Coercion Tactic #5: Living the life of a teen Mom. Of course there is no true way to simulate such a thing. Moms have hormonal and biological drives to bond with their newborns that can’t be simulated or prepared for. Still Phil decided the very best way to have her “live the life” would be to have Brittney wear a pregnant belly (remember she was early in her pregnancy so didn’t have a belly of her own, yet) while simultaneously carrying around a simulated newborn doll who randomly cries. What the doll does NOT do is smile, nurse, blow kisses or any of the millions of other tiny human behaviors that bond a child to its parents and create mutually beneficial relationships. Plus also, near as I can tell, she was not planning on having a newborn while simultaneously carrying a pregnancy into its third trimester, as the simulation was meant to replicate. I think these simulation dolls are such a crock of shit. As someone who has given birth a few times now, there is absolutely no way to simulate that experience. Simulation dolls would be great for, say, babysitter training. Maybe. Still people aren’t dumb. We know when we are dealing with a plastic inanimate toy and an actual human life. Interestingly Brittney seems pretty unphased by most of that experience. Tactic: try to overwhelm the emom with false realities while completely ignoring any positive aspects she might enjoy.
Coercion Tactic #6: Part of living the life of a teen mom was getting a minimum wage sh*t job, despite the reality that Brittney was top of her class in highschool and likely could have made significantly more money, even without a college education. Again this seemed to sort of backfire. She was bored (duh) but didn’t seem all that phased. Tactic: unrealistic doom and gloom version of future used to scare the emom
Coercion Tactic #7: BUT! She accidentally left the simulation baby at home. Phil jumped all over this and literally told her “That’s what 16 year olds do”. This is so incredibly condescending. As a mother to a 15 year old who frequently babysits his younger siblings, I promise you there is no way he would hop off with his friends or leave the house while being in charge of human lives. If the life was his own child? Not a chance. Again, presuming that a simulation toy is a fair or realistic example of how responsible a person might be as an actual parent is off base, dangerous and coercive. Funny how Brittney was “too smart” to accidentally get pregnant but too young and irresponsible to forget her toy baby when she left the house, huh? Tactic: age-based recrimination and shame
Coercion Tactic #8: After her minimum wage job, she took her measly paycheck to buy baby gear at USA Baby so she could see how far her money would go. Again she seemed wholly unaffected but it was a completely unrealistic example. Many people of all ages can not afford to shop at USA Baby for $150 bouncy seats and $400 car seats. Tactic: unrealistic version of reality created to support desired outcome
Coercion Tactic #9: Next up was her week considering adoption. To “help her” consider this option, one might think they’d connect her up with an emom considering placement who was further along in her pregnancy or a birth mom who had placed, right? Wrong. They connected her with an adoptive parent who had 5 failed adoption attempts and was awaiting the news of the birth of her newest potential placement, in the hospital. Tactic: exposure to the extreme pain this amom experienced through her failed adoption attempts creates guilt for the emom who will be less likely to back out of an adoption plan after seeing first hand how it affected this amom.
Coercion Tactic #10: While all were awaiting the birth of this baby, the amom rushes in completely upset that the emom has “changed her mind”. About placement, you might wonder? No, about HOLDING THE BABY AFTER BIRTH! Later she changed her mind back again. But the clear implication here: Emoms who want to hold their baby after birth are BAD.

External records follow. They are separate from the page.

/-- FRAME_RETURN and ROUND_DEADLINE_EXPIRY of the part's own group frame (R175): it is ACCEPTED when every member's bit is set
and REFUSED otherwise, each member whose bit is clear being reported missing, before it, to the sequencer of its drive; a
damaged return or an expiry reports every member missing. A frame to G0 names the drives outside G0 missing as well. A missing
member of another role brings no report: one of role NONE, GATEWAY, SORTER or MAINT by R175, and a panel, a reader or a lane
controller because the report has no effect at its owner (log entry 68, DEDUCED). The members, their roles and their units are
those that the group and the node map hold when the frame is reported (log entry 78, DESIGN CHOICE: they may have been written
since the frame was sent). -/
def Sys2Proof.Claims.GroupFrames : Prop :=
  ∀ (s : State) (g : Fin 8) (o : Outstanding) (rest : List Outstanding), s.resetLow = false → s.fe.ring = .up →
    s.fe.outstanding = o :: rest → o.frame.dest = 64 + g.val →
    let outside : List Nat := if g = 0 then drivesOutside s s.fe.groups[g] else []
    (∀ h : Hdr, h.source = s.own → h.flags.getLsbD 0 = false → h.dest = o.frame.dest →
      let missing := ((s.fe.groups[g].zipIdx.filter fun e => !h.answer.getLsbD e.2).map (·.1))
      exec (.frameReturn h (payloadKind o.frame.payload) true) s = .next ((s.heard.modFe fun e =>
          { e with outstanding := rest }).postAll
        ((missing ++ outside).flatMap (missingReport s) ++
          fateReport o.frame (if missing = [] then .accepted else .refused)))) ∧
    (∀ (h : Hdr) (kind : Nat), h.source = s.own →
      exec (.frameReturn h kind false) s = .next ((s.heard.modFe fun e =>
          { e with outstanding := rest, damaged := min (e.damaged + 1) 65535 }).postAll
        ((s.fe.groups[g] ++ outside).flatMap (missingReport s) ++ fateReport o.frame .damaged))) ∧
    exec (.roundDeadlineExpiry 0) s = .next (((s.begun.reach o.deadline).modFe fun e => { e with outstanding := rest }).postAll
      ((s.fe.groups[g] ++ outside).flatMap (missingReport s) ++ fateReport o.frame .lost)) ∧
    (∀ a k, (s.node a).role = .drive → (s.node a).unit = k.val → missingReport s a = [.driveMissingReport k]) ∧
    ∀ a, (s.node a).role ≠ .drive → missingReport s a = []

/-- The fates of the part's own frames (R174, R175). -/
def Obligations.FatesOfFrames : Prop :=
  Claims.OwnFrameFates ∧ Claims.OtherReturns ∧ Claims.GroupFrames

/-- RESTORE_ROUND_EXPIRY (R167): the owners of the nodes that have not answered are told first, then every block that the
ring is UP. The owner told is that of the role and unit which the node map holds when the restore ends (log entry 78, DESIGN
CHOICE: the map may have been written since the restore began). -/
def Sys2Proof.Claims.RestoreEnds : Prop :=
  ∀ (s : State) (d : Nat), s.resetLow = false → s.fe.ring = .restoring → s.fe.restoreDeadline = some d →
    exec .restoreRoundExpiry s =
      .next (((s.begun.reach d).modFe fun e => { e with ring := .up, restore := [], restoreDeadline := none }).postAll
        (((s.fe.restore.filter fun e => !e.2).map fun e => .nodeNotAnswered (s.node e.1).role (s.node e.1).unit) ++
          ringReports .up))

/-- The three ring states and the ways between them (R166, R167). -/
def Obligations.RingStates : Prop :=
  Claims.SilencePutsRingDown ∧ Claims.GoodFrameStartsRestore ∧ Claims.RestoreEnds

/-- FRAME_OFFER (R173): with room in the transmit queue an URGENT frame joins behind the URGENT frames already there and a
NORMAL frame joins at the end; a full queue of no NORMAL frame, or a NORMAL frame, is answered full and its block waits, a query,
a DIVERT, and a MOVE of a carousel without a move in flight being kept by the block; a
DIVERT to a role and unit that the node map does not hold is answered no node and is not kept (log entry 19). -/
def Sys2Proof.Claims.FrameOffers : Prop :=
  ∀ (s : State) (b : Block) (t : Target) (p : Payload), s.resetLow = false →
    (∀ d, s.address t = some d → s.fe.queue.length < 32 →
      exec (.frameOffer b t p) s = .next ((s.begun.modFe fun e => { e with queue :=
        (if payloadUrgent p then e.queue.takeWhile (·.urgent) ++ frameTo b d p :: e.queue.dropWhile (·.urgent)
         else e.queue ++ [frameTo b d p]) }).ans .queued)) ∧
    (∀ d v, s.address t = some d → 32 ≤ s.fe.queue.length → s.fe.queue.getLast? = some v →
      (payloadUrgent p = false ∨ v.urgent = true) →
      ∃ u, exec (.frameOffer b t p) s = .next u ∧ u.answer = .full ∧ u.fe.queue = s.fe.queue ∧ b ∈ u.fe.waiting ∧
        (payloadKind p = 4 ∨ payloadKind p = 18 ∨ (payloadKind p = 1 ∧ ∃ k, b = .seq k ∧ (s.seq k).move = none) →
          u.fe.kept = s.fe.kept ++ [frameTo b d p])) ∧
    (∀ l x, s.address t = none →
      exec (.frameOffer .transit t (.divert l x false)) s = .next (s.begun.ans .noNode))

/-- FRAME_WITHDRAW and PAYLOAD_REPLACE (R173): a frame still in the queue is removed, with a space report to every waiting
block, or takes the new payload in its place; a frame that has gone answers so and nothing changes. -/
def Sys2Proof.Claims.FrameWithdrawals : Prop :=
  ∀ (s : State) (b : Block), s.resetLow = false →
    (∀ kind, s.fe.queue.any (isFrameOf b kind) = true →
      exec (.frameWithdraw b kind) s = .next ((((s.begun.modFe fun e =>
        { e with queue := dropFirst (isFrameOf b kind) e.queue, waiting := [] }).postAll
          (s.fe.waiting.map .spaceReport))).ans .withdrawn)) ∧
    (∀ kind, s.fe.queue.any (isFrameOf b kind) = false → exec (.frameWithdraw b kind) s = .next (s.begun.ans .gone)) ∧
    (∀ p : Payload, s.fe.queue.any (isFrameOf b (payloadKind p)) = true →
      exec (.payloadReplace b p) s = .next ((s.begun.modFe fun e =>
        { e with queue := modFirst (isFrameOf b (payloadKind p)) (fun f => { f with payload := p }) e.queue }).ans .replaced)) ∧
    (∀ p : Payload, s.fe.queue.any (isFrameOf b (payloadKind p)) = false →
      exec (.payloadReplace b p) s = .next (s.begun.ans .gone))

/-- FRAME_SEND and SPACE_REPORT (R173, R174): the head frame leaves when the ring is UP, the clock is there and fewer than 32
frames are outstanding; it goes out as bytes, is outstanding for a round time, and every waiting block is given a space
report. On its report the conveyor offers the frame it kept, to the node that the map then holds for it (R169); a DIVERT that
finds none is dropped (log entry 19). -/
def Sys2Proof.Claims.FrameSending : Prop :=
  ∀ s : State, s.resetLow = false →
    (∀ f rest, s.fe.queue = f :: rest → s.fe.ring = .up → s.clock = true → s.fe.outstanding.length < 32 →
      exec .frameSend s = .next ((State.modFe { s.begun with out := [.own (ownFrame s.own f)] } fun e =>
        { e with queue := rest, waiting := [],
                 outstanding := e.outstanding ++ [{ frame := f, deadline := s.now + s.mgmt.timers.round }] }).postAll
        (s.fe.waiting.map .spaceReport))) ∧
    ((s.fe.queue = [] ∨ s.fe.ring ≠ .up ∨ s.clock = false ∨ 32 ≤ s.fe.outstanding.length) →
      exec .frameSend s = .next s.begun) ∧
    (∀ f d, s.fe.kept = [f] → f.block = .transit → s.addressNow f = some d → s.fe.queue.length < 32 →
      exec (.spaceReport .transit) s =
        .next (s.begun.modFe fun e => { e with kept := [], queue := joinQueue { f with dest := d } e.queue })) ∧
    (∀ f label l second, s.fe.kept = [f] → f.block = .transit → f.payload = .divert label l second →
      s.addressNow f = s.nodeOf .sorter 0 ∧ (s.nodeOf .sorter 0 = none →
        exec (.spaceReport .transit) s = .next (s.begun.modFe fun e => { e with kept := [] }))) ∧
    (s.fe.kept = [] → exec (.spaceReport .transit) s = .next s.begun)

/-- FRAME_OFFER of an URGENT frame to a full queue whose newest frame is NORMAL (R173): that frame is pushed out and handed back
as though its offer had found the queue full, the URGENT frame takes its place behind the other URGENT frames, every waiting
block is given a space report, and the block of the frame pushed out waits. A MOVE is kept by its carousel, IDLE again
(R76), one of a carousel without a move in flight is kept as it is, a PANEL-SHOW's content waits (R99), a reply and a notice head
their lists again (R179, R188; that they head them is log entry 40, DESIGN CHOICE), a query and a DIVERT are kept. -/
def Sys2Proof.Claims.PushedOut : Prop :=
  ∀ (s : State) (b : Block) (t : Target) (p : Payload) (d : Nat) (v : TxFrame), s.resetLow = false → s.address t = some d →
    32 ≤ s.fe.queue.length → s.fe.queue.getLast? = some v → payloadUrgent p = true → v.urgent = false →
    ∃ u, exec (.frameOffer b t p) s = .next u ∧ u.answer = .queued ∧
      u.fe.queue = s.fe.queue.dropLast.takeWhile (·.urgent) ++ frameTo b d p :: s.fe.queue.dropLast.dropWhile (·.urgent) ∧
      u.fe.waiting = [v.block] ∧ u.mail = s.mail ++ s.fe.waiting.map .spaceReport ∧
      (payloadKind v.payload = 4 ∨ payloadKind v.payload = 18 ∨
          (payloadKind v.payload = 1 ∧ ∃ k, v.block = .seq k ∧ (s.seq k).move = none) →
        u = { s.begun with fe := { s.fe with queue := u.fe.queue, waiting := u.fe.waiting, kept := s.fe.kept ++ [v] },
                           mail := u.mail, answer := .queued }) ∧
      (∀ c i, v.payload = .panelShow c → v.block = .station i →
        u = { s.begun.modStn i fun x => { x with display := { x.display with waiting := some c } } with
                fe := { s.fe with queue := u.fe.queue, waiting := u.fe.waiting }, mail := u.mail, answer := .queued }) ∧
      (∀ kind tag r content, v.payload = .reply kind tag r content →
        u.mgmt = { s.mgmt with replies :=
          { dest := v.dest, kind := kind, tag := tag, result := r, content := content } :: s.mgmt.replies }) ∧
      (∀ n, v.payload = .notice n false →
        u.mgmt = { s.mgmt with notices := n :: s.mgmt.notices }) ∧
      (∀ dir dist target speed k m, v.payload = .move dir dist target speed → v.block = .seq k → (s.seq k).move = some m →
        u.seq k = { s.seq k with
          state := .idle, move := none,
          built := some { target := target, dir := dir, dist := dist, speed := speed, timeout := m.timeout,
                          resent := if m.resent = true then some m.deadline else none } })

/-- FRAME_OFFER to a role and unit that the node map does not hold (R173): nothing is queued and the offer is answered no node.
A query, a MOVE or the HALT that answers a missing report then puts its carousel in FAULT with cause LINK (R68; log entry 19,
DEDUCED), here a carousel without a grant, and the query is settled; a PANEL-SHOW marks the panel of a CLOSED station LOST (R98), where no content waits
any more (log entry 67, DESIGN CHOICE); and a latch frame marks its lane controller LOST (R143), whose latch frames leave the
transmit queue (R150; log entry 31, DEDUCED). An offer of a LANE-SHOW, a READ-REQUEST, a DIVERT, a reply, a notice or a HALT that
answers no missing report changes nothing else (log entry 19). -/
def Sys2Proof.Claims.NoNodeAnswers : Prop :=
  ∀ (s : State) (t : Target), s.resetLow = false → s.address t = none →
    (∀ b p, payloadKind p = 15 ∨ payloadKind p = 16 ∨ payloadKind p = 18 ∨ payloadKind p = 96 ∨ payloadKind p = 97 →
      exec (.frameOffer b t p) s = .next (s.begun.ans .noNode)) ∧
    (∀ b, exec (.frameOffer b t (.halt false)) s = .next (s.begun.ans .noNode)) ∧
    (∀ k p, payloadKind p = 1 ∨ p = .halt true → (s.seq k).state.away = true →
      ∃ u, exec (.frameOffer (.seq k) t p) s = .next u ∧ u.answer = .noNode ∧ s.faulted k .link u ∧ s.onlyCarousels u) ∧
    (∀ k n, (s.seq k).state.away = true → ∃ u, exec (.frameOffer (.seq k) t (.statusQuery n)) s = .next u ∧ u.answer = .noNode ∧
      (s.withoutQuery k n).faulted k .link u ∧ s.onlyCarousels u) ∧
    (∀ i c, (s.stn i).opened = false → (s.stn i).panelLost = false → s.fe.queue.any (isFrameOf (.station i) 9) = false →
      exec (.frameOffer (.station i) t (.panelShow c)) s = .next (((s.begun.modStn i fun x => x.panelGone).postAll
        ((s.stn i).cars.map fun k => .curtainBroken k true)).ans .noNode)) ∧
    ∀ b l pulse second p, p = .lock l second ∨ p = .unlock l pulse second →
      exec (.frameOffer b t p) s = .next ((s.begun.controllerGone l).ans .noNode)

/-- SPACE_REPORT (R76, R99, R169, R173, R179, R188): a sequencer without a built MOVE offers the query or HALT it kept to the drive
that the node map then holds, and goes to FAULT with cause LINK where it holds none for a query (R68); a MOVE that it kept without
a move in flight is offered in IDLE while a move is allowed, and discarded otherwise (log entry 52, DEDUCED); a station whose
content waits offers its present content; the Management Unit offers its replies and then its head notice. -/
def Sys2Proof.Claims.SpaceReports : Prop :=
  ∀ s : State, s.resetLow = false →
    (∀ k f, s.fe.kept = [f] → f.block = .seq k → (∃ n, f.payload = .statusQuery n) ∨ (∃ b, f.payload = .halt b) →
        (s.seq k).built = none →
      (∀ d, s.nodeOf .drive k.val = some d → s.fe.queue.length < 32 → exec (.spaceReport (.seq k)) s =
        .next (s.begun.modFe fun e => { e with kept := [], queue := joinQueue { f with dest := d } e.queue })) ∧
      (∀ n, s.nodeOf .drive k.val = none → f.payload = .statusQuery n → (s.seq k).state.away = true →
        ∃ t, exec (.spaceReport (.seq k)) s = .next t ∧ (s.withoutQuery k n).faulted k .link t ∧ t.fe.kept = [] ∧
          s.onlyCarousels t)) ∧
    (∀ k f dir dist target speed, s.fe.kept = [f] → f.block = .seq k → f.payload = .move dir dist target speed →
      (s.seq k).built = none →
      (∀ d, (s.seq k).state = .idle → s.mayMove k → s.nodeOf .drive k.val = some d → s.fe.queue.length < 32 →
        s.addressNow f = some d ∧ exec (.spaceReport (.seq k)) s =
          .next (s.begun.modFe fun e => { e with kept := [], queue := joinQueue { f with dest := d } e.queue })) ∧
      ((s.seq k).state ≠ .idle ∨ ¬ s.mayMove k →
        exec (.spaceReport (.seq k)) s = .next (s.begun.modFe fun e => { e with kept := [] }))) ∧
    (∀ i, s.fe.kept = [] →
      ((s.stn i).display.waiting = none → exec (.spaceReport (.station i)) s = .next s.begun) ∧
      (∀ c a, (s.stn i).display.waiting = some c → (s.stn i).configured = true → (s.stn i).panelLost = false →
        s.nodeOf .panel i.val = some a → s.fe.queue.any (isFrameOf (.station i) 9) = false → s.fe.queue.length < 32 →
        exec (.spaceReport (.station i)) s = .next ((s.begun.framed (.station i) a (.panelShow (s.content i))).modStn i fun x =>
          { x with display := { sent := some (s.content i), waiting := none } }))) ∧
    (∀ r n g, s.fe.kept = [] → s.mgmt.replies = [r] → s.mgmt.resend = [] → s.mgmt.notices = [n] → s.gateway = some g →
      s.fe.queue.length < 31 →
      exec (.spaceReport .management) s = .next (((s.begun.framed .management r.dest (.reply r.kind r.tag r.result r.content)).framed
        .management g (.notice n false)).modMgmt fun m => { m with replies := [], notices := [] })) ∧
    (s.fe.kept = [] → s.mgmt.replies = [] → s.mgmt.resend = [] → s.mgmt.notices = [] →
      exec (.spaceReport .management) s = .next s.begun)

Coercion Tactic #11: The baby is born after 40 hours of labor and Brittney is allowed to be there for the moment the amom meets the child for the first time. Brittney is not at all exposed to the pain of placement from the emom’s end of things, she is not there when the child is relinquished. She only sees the joy and relief from the amom. Tactic: one-sided view of the experience, shield the pain, focus on the joy
So you can see that, again, the two “week” experiments were, in and of themselves, completely coercive. One was designed specifically to relay hardship, pain, misfortune and misery. The other was designed to relay joy, selflessness, the gift of giving a life to another. Neither of them were anywhere near realistic or a reflection of what her actual experiences might be like. Not once was a single option offered to help Brittney parent. Not once was a single positive aspect of parenting expressed. And in this first episode, not once was a single negative aspect of adoption considered. Not the hardship on the emom, not the hardship on the adoptee. None of it.
How is this “not compelling Brittney”???
Background: it is several months into the pregnancy now and Brittney has made a decision to create an adoption plan for her child. of course. I get the distinct feeling this would not have ever aired if she hadn’t.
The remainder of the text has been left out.